### Requirement
Lines from the line with "core waits in" to the line with "fetched (R123). Changes" in the entries below, and only those, must be output exactly, with both ends included.
START Material to process
-- ==== Sys2Proof/Machine/Step.lean ====
section
/-!
DEFINITION. One step of the core (40_instruction_cycle.md R122, R127, R128).
-/

namespace Sys2Proof.Machine

/-- One step. RUNNING: the cancellation request is sampled first; a GETC or IN without its byte is not begun and the
core waits in the state it is in (R127, log entry 5); otherwise fetch, decode, execute. In an ended run the core does
nothing (R128, log entry 6). -/
def step (s : State) : Host.Outcome State Fault Refusal :=
  match s.run with
  | .running =>
    if s.cancelReq then .next (s.setRun .cancelled)
    else if s.awaitsInput then .next s
    else exec (decode s.fetch.ir) s.fetch
  | .halted => .next s
  | .faulted _ _ => .next s
  | .cancelled => .next s

/-- `s` made ready to fetch: running, no cancellation request, and `pc` not at `KBSR_ADDR`, where no stored Word is ever
fetched (R123). Changes nothing in a state that is so already, as `State.reset` is (log entry 17). -/
def State.readyToFetch (s : State) : State :=
  ((s.setRun .running).setCancelReq false).setPc (if s.pc = config.kbsrAddr then config.pcStart else s.pc)

/-- `s` with the Word of a table row stored where `step` fetches next, so that the very next step runs it. A GETC or IN
runs only with an input byte there (R127): where the queue is empty, one byte 0x41 is supplied (log entry 17). -/
def State.withFetchWord (s : State) (nbits w : Nat) : State :=
  let s' := s.readyToFetch.memWrite s.readyToFetch.pc (tableWord nbits w)
  if s'.awaitsInput then s'.supplyInput [0x41] else s'

end Sys2Proof.Machine
end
END Material to process
### Your response
core waits in the state it is in (R127, log entry 5); otherwise fetch, decode, execute. In an ended run the core does
nothing (R128, log entry 6). -/
def step (s : State) : Host.Outcome State Fault Refusal :=
  match s.run with
  | .running =>
    if s.cancelReq then .next (s.setRun .cancelled)
    else if s.awaitsInput then .next s
    else exec (decode s.fetch.ir) s.fetch
  | .halted => .next s
  | .faulted _ _ => .next s
  | .cancelled => .next s

/-- `s` made ready to fetch: running, no cancellation request, and `pc` not at `KBSR_ADDR`, where no stored Word is ever
fetched (R123). Changes nothing in a state that is so already, as `State.reset` is (log entry 17). -/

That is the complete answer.